As the mid-term elections approached, the Trump administration carried on politicising the issue of immigration, fixating about an organised caravan of several thousand would-be immigrants from Honduras walking the 1,800 miles to the Texas border. Mr Trump knows that there are votes to be gained in fear. He tweeted without proof that there were Isis jihadis mixed in with the immigrants.
Aided by Rupert Murdoch’s Fox News, fears have been stoked further. Fox repeated a lie, tweeted out by Republican Congressman Matt Gaetz, that George Soros was funding the marchers. That was on October 17. On October 23, a pipe bomb was found in Mr Soros’s mail box in suburban New York. The next day, more bombs sent to leading Democrats and Trump critics were intercepted.
Then on Saturday, October 27, Robert Bowers walked into the Tree of Life synagogue, open to the world, the softest of targets, shouting “all Jews must die” and killed 11 people.
Trump’s first reaction to the killings came in an impromptu press conference on the rainswept tarmac of Andrews Air Force base.
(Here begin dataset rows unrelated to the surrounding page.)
-- ==== Sys2Proof/Machine/Dict.lean ====
section
/-! DEFINITION. The object dictionary's listings (R34 to R39, R60): one row for each object listing of the manual, with type, size,
access class, access levels, default, and whether a change is evented. -/

namespace Sys2Proof.Machine

/-- Object types by their codes (R35). -/
inductive ObjType where
  | bool | u8 | u16 | u32 | u64 | i32 | i64 | f32 | f64 | string | octets | time64 | addr64
  deriving DecidableEq, Repr

/-- The type code in protocol frames (R35). -/
def ObjType.code : ObjType → Nat
  | .bool => 1 | .u8 => 2 | .u16 => 3 | .u32 => 4 | .u64 => 5 | .i32 => 6 | .i64 => 7 | .f32 => 8 | .f64 => 9
  | .string => 10 | .octets => 11 | .time64 => 12 | .addr64 => 13

/-- Access classes (R36). -/
inductive Access where
  | ro | rw | wo | rwm | cmd
  deriving DecidableEq, Repr

/-- Access levels (R39). -/
inductive Level where
  | observer | operator | owner
  deriving DecidableEq, Repr

/-- Each level includes the rights of the levels below it. -/
def Level.rank : Level → Nat
  | .observer => 1
  | .operator => 2
  | .owner => 3

/-- One row of an object listing: indices lo, lo + stride, … (count of them), subindices slo to shi, type, bytes, access,
level to write, level to read, default, evented. -/
structure ObjRow where
  lo : Nat
  stride : Nat
  count : Nat
  slo : Nat
  shi : Nat
  type : ObjType
  size : Nat
  access : Access
  wlevel : Level
  rlevel : Level
  default : Nat
  evented : Bool
  deriving DecidableEq, Repr

/-- Listings, part 1. -/
def dict1 : List ObjRow := [
  ⟨0x1000, 1, 1, 0x00, 0x00, .string, 255, .ro, .observer, .observer, 0x736F746B41206D75696C6F50, false⟩, -- device_type (R61)
  ⟨0x1001, 1, 1, 0x00, 0x00, .string, 255, .ro, .observer, .observer, 0x786572696C55, false⟩, -- vendor_name (R61)
  ⟨0x1002, 1, 1, 0x00, 0x00, .string, 255, .ro, .observer, .observer, 0x0, false⟩, -- part_number (R61)
  ⟨0x1003, 1, 1, 0x00, 0x00, .string, 255, .ro, .observer, .observer, 0x0, false⟩, -- serial_number (R61)
  ⟨0x1004, 1, 1, 0x00, 0x00, .string, 255, .ro, .observer, .observer, 0x3042, false⟩, -- stepping (R61)
  ⟨0x1008, 1, 1, 0x00, 0x00, .u8, 1, .ro, .observer, .observer, 0x4, false⟩, -- firmware_version_count (R61)
  ⟨0x1008, 1, 1, 0x01, 0x01, .u8, 1, .ro, .observer, .observer, 0x0, false⟩, -- fw_major (R61)
  ⟨0x1008, 1, 1, 0x02, 0x02, .u8, 1, .ro, .observer, .observer, 0x0, false⟩, -- fw_minor (R61)
  ⟨0x1008, 1, 1, 0x03, 0x03, .u16, 2, .ro, .observer, .observer, 0x0, false⟩, -- fw_patch (R61)
  ⟨0x1008, 1, 1, 0x04, 0x04, .u8, 1, .ro, .observer, .observer, 0x0, false⟩, -- fw_slot (R61)
  ⟨0x1010, 1, 1, 0x00, 0x00, .u8, 1, .ro, .observer, .observer, 0x1, true⟩, -- device_state (R61)
  ⟨0x1020, 1, 1, 0x00, 0x00, .u32, 4, .ro, .observer, .observer, 0x10000, false⟩, -- dictionary_version (R61)
  ⟨0x1030, 1, 1, 0x00, 0x00, .u8, 1, .ro, .observer, .observer, 0x8, false⟩, -- subscriber_count (R61)
  ⟨0x1030, 1, 1, 0x01, 0x08, .octets, 8, .rw, .operator, .observer, 0x0, false⟩, -- subscriber (R61)
  ⟨0x1031, 1, 1, 0x00, 0x00, .octets, 6144, .ro, .observer, .observer, 0x0, false⟩, -- event_log (R61)
  ⟨0x1032, 1, 1, 0x00, 0x00, .u8, 1, .ro, .observer, .observer, 0x0, false⟩, -- session_count (R61)
  ⟨0xF000, 1, 1, 0x00, 0x00, .u8, 1, .cmd, .owner, .observer, 0x0, false⟩, -- swap_command (R62)
  ⟨0xF000, 1, 1, 0x01, 0x01, .time64, 8, .rw, .owner, .observer, 0x0, false⟩, -- swap_instant (R62)
  ⟨0xF000, 1, 1, 0x02, 0x02, .u8, 1, .ro, .observer, .observer, 0x0, true⟩, -- swap_state (R62)
  ⟨0xF000, 1, 1, 0x03, 0x03, .u32, 4, .ro, .observer, .observer, 0x0, false⟩, -- swap_sequence (R62)
  ⟨0xF000, 1, 1, 0x04, 0x04, .u8, 1, .ro, .observer, .observer, 0x0, false⟩, -- missing_targets (R62)
  ⟨0xF000, 1, 1, 0x05, 0x05, .u8, 1, .ro, .observer, .observer, 0x0, false⟩, -- abort_reason (R62)
  ⟨0xF000, 1, 1, 0x06, 0x06, .u32, 4, .rw, .owner, .observer, 0x2710, false⟩, -- quiesce_limit (R62)
  ⟨0xF000, 1, 1, 0x07, 0x07, .u32, 4, .ro, .observer, .observer, 0x0, false⟩, -- maquette_changes (R62)
  ⟨0xF001, 1, 1, 0x00, 0x00, .u8, 1, .cmd, .owner, .observer, 0x0, false⟩, -- copy_active_to_maquette (R62)
  ⟨0xF002, 1, 1, 0x00, 0x00, .u8, 1, .cmd, .owner, .observer, 0x0, false⟩, -- maquette_lock (R62)
  ⟨0xF002, 1, 1, 0x01, 0x01, .u32, 4, .ro, .observer, .observer, 0x0, true⟩, -- lock_holder (R62)
  ⟨0xF002, 1, 1, 0x02, 0x02, .u32, 4, .rw, .owner, .observer, 0x12C, false⟩, -- lock_idle_limit (R62)
  ⟨0xF010, 1, 1, 0x00, 0x00, .u8, 1, .cmd, .owner, .observer, 0x0, false⟩, -- reset (R62)
  ⟨0xF020, 1, 1, 0x00, 0x00, .u8, 1, .cmd, .owner, .observer, 0x0, false⟩, -- power_state_request (R62)
  ⟨0x2100, 1, 64, 0x00, 0x00, .u8, 1, .ro, .observer, .observer, 0x1, false⟩, -- job_arith_count (R139)
  ⟨0x2100, 1, 64, 0x01, 0x01, .u8, 1, .rwm, .owner, .observer, 0x0, false⟩, -- arith_trap (R139)
  ⟨0x8000, 128, 22, 0x00, 0x00, .u8, 1, .ro, .observer, .observer, 0xD, false⟩, -- core_object_count (R164)
  ⟨0x8000, 128, 22, 0x01, 0x01, .u8, 1, .ro, .observer, .observer, 0x0, true⟩, -- core_state (R164)
  ⟨0x8000, 128, 22, 0x02, 0x02, .u8, 1, .ro, .observer, .observer, 0xFF, false⟩, -- core_job (R164)
  ⟨0x8000, 128, 22, 0x03, 0x03, .addr64, 8, .ro, .observer, .observer, 0x0, false⟩, -- core_pc (R164)
  ⟨0x8000, 128, 22, 0x04, 0x04, .u64, 8, .ro, .observer, .observer, 0x0, false⟩, -- core_step (R164)
  ⟨0x8000, 128, 22, 0x05, 0x05, .u64, 8, .ro, .observer, .observer, 0x0, false⟩, -- array_widths (R164)
  ⟨0x8000, 128, 22, 0x06, 0x06, .u64, 8, .ro, .observer, .observer, 0x0, false⟩, -- queue_occupancy (R164)
  ⟨0x8000, 128, 22, 0x07, 0x07, .octets, 64, .ro, .observer, .observer, 0x0, false⟩ -- last_error (R164)
]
He was jetting off to make a campaign speech. The main thrust of his comments was, if there had been armed guards at Tree of Life then Bowers wouldn’t have got away with it. An interesting assertion as Several armed policeman who arrived quickly on the scene were shot.
Later that evening Mr Trump joked at the campaign event that he almost cancelled because his hair had been ruined by the weather while speaking to the press. He was having a bad hair day.
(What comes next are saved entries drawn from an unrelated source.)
/-- Cut a run of bytes at multiples of n, with as many steps as bytes. -/
def piecesGo (n : Nat) : Nat → Nat → Bytes → List (Nat × Bytes)
  | 0, _, _ => []
  | f + 1, a, bs =>
    if bs.isEmpty then [] else
      let k := n - a % n
      (a, bs.take k) :: piecesGo n f (a + k) (bs.drop k)

/-- Cut a run of bytes at multiples of n. -/
def pieces (n a : Nat) (bs : Bytes) : List (Nat × Bytes) := piecesGo n bs.length a bs

/-- Write bytes with poison, piece by piece; whether a piece was refused for a lost layer (R232). -/
def State.writeBytes (s : State) (a : Nat) (bs : Bytes) (p : Bool) : State × Bool :=
  (pieces 4096 a bs).foldl (fun st pc => let r := st.1.writePiece pc.1 pc.2 p; (r.1, st.2 || r.2)) (s, false)

/-- The image of the 4 KiB page at a page address, as it is served (R247, R348). -/
def State.pageImage (s : State) (page : Nat) : PageImage :=
  match s.served page with
  | some p => ⟨(Tab.range s.mem p 4096).map fun e => (e.1 - p, e.2), (Tab.range s.poison (p / 64) 64).map fun e => (e.1 - p / 64, e.2)⟩
  | none => {}

/-- Put a page image at one place. -/
def State.putImage (s : State) (w : Nat) (i : PageImage) : State :=
  { s with
    mem := Tab.copyInto 0 i.cells s.mem 0 w 4096
    poison := Tab.copyInto false i.poison s.poison 0 (w / 64) 64 }.countNewPoison s w 4096

/-- Put a page back as its image holds it, at every place where it is written (R247, R355, R368). -/
def State.restorePage (s : State) (page : Nat) (i : PageImage) : State :=
  (s.writePlaces page).foldl (fun s w => (s.putImage w i).countWritten w 4096) s

/-- Fill n bytes with zeros and clear poison. -/
def State.zeroMem (s : State) (a n : Nat) : State :=
  { s with mem := Tab.clearRange s.mem a n, poison := Tab.clearRange s.poison (a / 64) (n / 64) }

/-! ### Scratchpad layout -/

/-- Groups of the span that a group belongs to, under a layout (R199). -/
def spanOf (layout g : Nat) : List Nat :=
  let n := match bits layout (3 * g) 3 with
    | 2 => 2
    | 3 => 4
    | 4 => 8
    | _ => 1
  (List.range n).map fun i => g / n * n + i

/-- Layout in force (R200). -/
def State.layoutApplied (s : State) (c : Nat) : Nat := s.get (coreObj c + 1) 0x02

/-- Zero a group (R200, R205). -/
def State.zeroGroup (s : State) (c g : Nat) : State := s.zeroMem (spAddr c (g * 2 ^ 23)) (2 ^ 23)

/-- Apply a core's sp_layout: groups whose code changes are zero-filled (R200). -/
def State.applyLayout (s : State) (c : Nat) : State :=
  let new := s.get (coreObj c + 1) 0x01
  let old := s.layoutApplied c
  let s := (List.range 8).foldl (fun s g => if bits new (3 * g) 3 = bits old (3 * g) 3 then s else s.zeroGroup c g) s
  s.put (coreObj c + 1) 0x02 new

/-- Whether a layout is held for a core (R200). -/
def State.layoutHeld (s : State) (c : Nat) : Bool := s.get (coreObj c + 1) 0x01 ≠ s.layoutApplied c

/-- Whether a layout may be applied now: the core is idle, fenced or out of service (R200). -/
def State.layoutFree (s : State) (c : Nat) : Bool := [0, 5, 6].contains (s.core c).state

/-- Bank and row of a scratchpad address, under the layout in force (R198, R199). -/
def State.bankRow (s : State) (a : Nat) : Nat × Nat :=
  let lay := s.layoutApplied (spCore a)
  let g := spOffset a / 2 ^ 23
  if bits lay (3 * g) 3 = 0 then (8 * g + spOffset a % 2 ^ 23 / 2 ^ 20, spOffset a % 2 ^ 20 / 64)
  else
    let span := spanOf lay g
    let g0 := span.headD g
    let n := 8 * span.length
    let k := (spOffset a - g0 * 2 ^ 23) / 64
    (8 * g0 + k % n, k / n)

end Sys2Proof.Machine
end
The New York Times reported that it took his daughter Ivanka, a convert and her Jewish husband, Jared, “importuning” him to get the President to explicitly condemn the antisemitic nature of the attacks.
Most of Pittsburgh and the American Jewish community are not buying his words.
This is antisemitism but not the kind I faced walking home through a working class Catholic neighbourhood from school. Soros-baiting is not simply Jew-baiting. Jews do it to.
Benjamin Netanyahu has spread lies about Mr Soros having links to the Iranian regime. He has warmly welcomed Hungarian Prime Minister Viktor Orban, whose antisemitic attacks on Mr Soros have helped the Hungarian leader stay in office, on a state visit to Israel.
This confused and terrible confluence: petty politics to maintain power, a return of the ethno-nationalism that has always led to violence, and the always-present resentment of Jews are the strands that undergird the terrible events at Tree of Life synagogue.
An antisemitism for the 21st century.